**What is needed:** The stretch wanted below opens at the line containing "encoder after reset. -/" and closes at the line containing "offering nothing. -/". Please return it exactly, with no other lines.

**Stored data entries:**
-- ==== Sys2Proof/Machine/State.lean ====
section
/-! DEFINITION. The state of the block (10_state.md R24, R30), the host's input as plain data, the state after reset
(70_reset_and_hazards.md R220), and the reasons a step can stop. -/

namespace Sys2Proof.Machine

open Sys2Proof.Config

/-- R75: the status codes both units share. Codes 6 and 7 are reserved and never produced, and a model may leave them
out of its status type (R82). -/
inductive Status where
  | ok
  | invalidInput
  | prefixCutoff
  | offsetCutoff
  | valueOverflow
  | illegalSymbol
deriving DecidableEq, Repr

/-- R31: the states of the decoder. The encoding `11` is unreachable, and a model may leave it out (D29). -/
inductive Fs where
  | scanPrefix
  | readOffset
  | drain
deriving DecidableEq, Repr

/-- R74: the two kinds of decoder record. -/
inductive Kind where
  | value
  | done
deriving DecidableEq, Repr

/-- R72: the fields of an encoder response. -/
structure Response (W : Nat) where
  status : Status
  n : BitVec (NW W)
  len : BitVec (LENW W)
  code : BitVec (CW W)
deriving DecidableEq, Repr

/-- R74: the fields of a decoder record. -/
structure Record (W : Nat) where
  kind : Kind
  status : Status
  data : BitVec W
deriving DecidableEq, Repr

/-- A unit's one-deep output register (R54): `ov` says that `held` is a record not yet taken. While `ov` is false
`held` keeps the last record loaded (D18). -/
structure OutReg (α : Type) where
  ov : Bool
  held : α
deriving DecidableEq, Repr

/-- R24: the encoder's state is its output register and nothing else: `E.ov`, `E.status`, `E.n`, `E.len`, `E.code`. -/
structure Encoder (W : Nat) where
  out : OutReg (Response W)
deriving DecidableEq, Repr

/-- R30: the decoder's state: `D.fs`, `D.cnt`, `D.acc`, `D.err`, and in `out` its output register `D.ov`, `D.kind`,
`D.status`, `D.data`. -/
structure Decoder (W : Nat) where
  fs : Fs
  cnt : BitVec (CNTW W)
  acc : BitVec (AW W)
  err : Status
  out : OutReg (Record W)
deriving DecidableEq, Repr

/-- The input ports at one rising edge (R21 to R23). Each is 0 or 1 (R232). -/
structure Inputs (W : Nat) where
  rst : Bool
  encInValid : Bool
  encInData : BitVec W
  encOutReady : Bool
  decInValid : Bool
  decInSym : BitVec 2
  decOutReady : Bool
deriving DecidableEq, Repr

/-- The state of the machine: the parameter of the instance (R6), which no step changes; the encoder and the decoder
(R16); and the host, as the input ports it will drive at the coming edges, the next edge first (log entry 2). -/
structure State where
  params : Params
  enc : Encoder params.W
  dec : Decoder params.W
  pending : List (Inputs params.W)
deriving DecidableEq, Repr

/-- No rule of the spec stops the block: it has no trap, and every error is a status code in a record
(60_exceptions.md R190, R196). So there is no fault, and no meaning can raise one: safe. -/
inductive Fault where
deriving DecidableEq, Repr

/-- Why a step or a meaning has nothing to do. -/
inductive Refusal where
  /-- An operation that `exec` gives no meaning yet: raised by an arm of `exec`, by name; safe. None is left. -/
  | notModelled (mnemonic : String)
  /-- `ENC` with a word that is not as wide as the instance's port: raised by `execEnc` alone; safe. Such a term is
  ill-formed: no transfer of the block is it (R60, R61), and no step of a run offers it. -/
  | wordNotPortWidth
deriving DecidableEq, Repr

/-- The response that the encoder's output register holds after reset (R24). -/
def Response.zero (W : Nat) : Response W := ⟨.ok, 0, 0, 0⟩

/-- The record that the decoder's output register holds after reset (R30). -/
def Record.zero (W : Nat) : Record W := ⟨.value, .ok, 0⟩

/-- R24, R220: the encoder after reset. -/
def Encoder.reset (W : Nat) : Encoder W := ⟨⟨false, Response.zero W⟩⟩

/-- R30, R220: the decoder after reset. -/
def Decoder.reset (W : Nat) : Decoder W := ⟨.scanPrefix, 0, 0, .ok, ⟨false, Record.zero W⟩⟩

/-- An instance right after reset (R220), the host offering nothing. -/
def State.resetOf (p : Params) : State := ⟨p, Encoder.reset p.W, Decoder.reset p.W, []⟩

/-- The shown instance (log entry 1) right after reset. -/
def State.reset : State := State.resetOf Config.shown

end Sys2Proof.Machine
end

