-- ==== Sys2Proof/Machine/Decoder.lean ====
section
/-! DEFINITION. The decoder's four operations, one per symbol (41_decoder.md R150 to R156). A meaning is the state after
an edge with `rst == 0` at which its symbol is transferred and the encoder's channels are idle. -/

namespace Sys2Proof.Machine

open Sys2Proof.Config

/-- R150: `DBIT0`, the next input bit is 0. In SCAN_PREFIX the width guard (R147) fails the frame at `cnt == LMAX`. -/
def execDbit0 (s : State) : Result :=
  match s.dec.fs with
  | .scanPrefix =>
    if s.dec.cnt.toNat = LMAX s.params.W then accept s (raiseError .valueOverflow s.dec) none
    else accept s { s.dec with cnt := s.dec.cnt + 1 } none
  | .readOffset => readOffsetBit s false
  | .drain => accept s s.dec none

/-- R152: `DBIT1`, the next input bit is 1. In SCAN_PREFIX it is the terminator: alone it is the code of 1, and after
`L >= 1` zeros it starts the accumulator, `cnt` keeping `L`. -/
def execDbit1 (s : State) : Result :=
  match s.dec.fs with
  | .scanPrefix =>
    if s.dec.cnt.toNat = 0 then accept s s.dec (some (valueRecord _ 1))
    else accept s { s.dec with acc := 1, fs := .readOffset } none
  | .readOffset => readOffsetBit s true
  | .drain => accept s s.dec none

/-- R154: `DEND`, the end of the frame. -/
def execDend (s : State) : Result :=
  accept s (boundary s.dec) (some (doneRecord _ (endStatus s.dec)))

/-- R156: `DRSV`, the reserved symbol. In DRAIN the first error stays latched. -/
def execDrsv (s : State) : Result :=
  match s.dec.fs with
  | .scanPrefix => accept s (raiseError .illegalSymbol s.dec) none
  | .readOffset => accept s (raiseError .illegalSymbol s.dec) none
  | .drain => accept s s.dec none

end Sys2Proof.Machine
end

**Answer to the exercise:**
/-- R24, R220: the encoder after reset. -/
def Encoder.reset (W : Nat) : Encoder W := ⟨⟨false, Response.zero W⟩⟩

/-- R30, R220: the decoder after reset. -/
def Decoder.reset (W : Nat) : Decoder W := ⟨.scanPrefix, 0, 0, .ok, ⟨false, Record.zero W⟩⟩

/-- An instance right after reset (R220), the host offering nothing. -/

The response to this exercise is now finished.